Joanna Joy Bryson (born 1965) is professor at Hertie School in Berlin. She works on Artificial Intelligence, ethics and collaborative cognition. She has been a British citizen since 2007.

== Education ==
Bryson attended Glenbard North High School and graduated in 1982. She studied Behavioural Science at the University of Chicago, graduating with an AB in 1986. In 1991 she moved to the University of Edinburgh where she completed an MSc in Artificial Intelligence before an MPhil in Psychology. Bryson moved to MIT to complete her PhD, earning a doctorate under Lynn Andrea Stein in 2001 for her thesis "Intelligence by Design: Principles of Modularity and Coordination for Engineering Complex Adaptive Agents". In 1995 she worked for LEGO Futura in Boston, and then in 1998 she worked for LEGO Digital as an AI consultant with Kristinn R. Thórisson on cognitive architectures for autonomous LEGO characters in the Wizard Group.
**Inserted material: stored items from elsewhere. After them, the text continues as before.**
-- ==== Sys2Proof/Word.lean ====
section
/-! DEFINITION. The words of the part, and the type of a sparse map. -/

namespace Sys2Proof

/-- A value moved between ports (03_tile_isa.md R71): 64 bits. -/
abbrev Word := BitVec 64

/-- One byte of memory. -/
abbrev Byte := BitVec 8

/-- A sparse map from numbers: pairs with strictly rising keys, none holding the map's default value. What an
unlisted key reads as is an argument of the operations in Machine/Maps.lean. -/
abbrev SMap (α : Type) := List (Nat × α)

end Sys2Proof
end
She completed a postdoctoral fellowship in Marc Hauser's Primate Cognitive Neuroscience at the Harvard University in 2002.

== Career ==
Bryson joined the Department of Computer Science at the University of Bath in 2002. At Bath, Bryson founded the Intelligent Systems research group. In 2007 she joined the University of Nottingham as a visiting research fellow in the Methods and Data Institute. During this time, she was a Hans Przibram Fellow at the Konrad Lorenz Institute for Evolution and Cognition. She joined Oxford University as a visiting research fellow in 2010, working with Harvey Whitehouse on the impact of religion on societies.

In 2010 Bryson published Robots Should Be Slaves, which selected as a chapter in Yorick Wilks' "Close Engagements with Artificial Companions: Key Social, Psychological, Ethical and Design Issues". She helped the EPSRC to define the Principles of Robotics in 2010. In 2015 she was a Visiting Academic at the University of Princeton Center for Information Technology Policy, where she remained an affiliate through 2018. At CITP she worked on "Standardizing Ethical Design for Artificial Intelligence and Autonomous Systems" and coauthored a seminal paper on algorithmic bias with Aylin Caliskan and Arvind Narayanan. In 2020 she became Professor of Ethics and Technology at Hertie School of Governance in Berlin.

== Public engagements ==
Bryson's research has appeared in Science and on Reddit. She has consulted The Red Cross on autonomous weapons and contributed to an All Party Parliamentary Group on Artificial Intelligence.

In 2022, Bryson published an article for Wired magazine titled "One Day, AI Will Seem as Human as Anyone. What Then?". In the article, she discussed the current limits of and future of AI, how the general public define and think about AI, and how AI interacts with people via language and touches upon the topics of natural language processing, ethics and Human-computer interaction. Bryson also discusses the recent EU AI Act.

== Honors and awards ==
In 2017, Bryson won an Outstanding Achievement award from Cognition X. She regularly appears in national media, talking about human-robot relationships and the ethics of AI. In 2025, Bryson was one of the awardees of Doctorats Honoris Causa by UCLouvain in celebration of the university's 600th anniversary.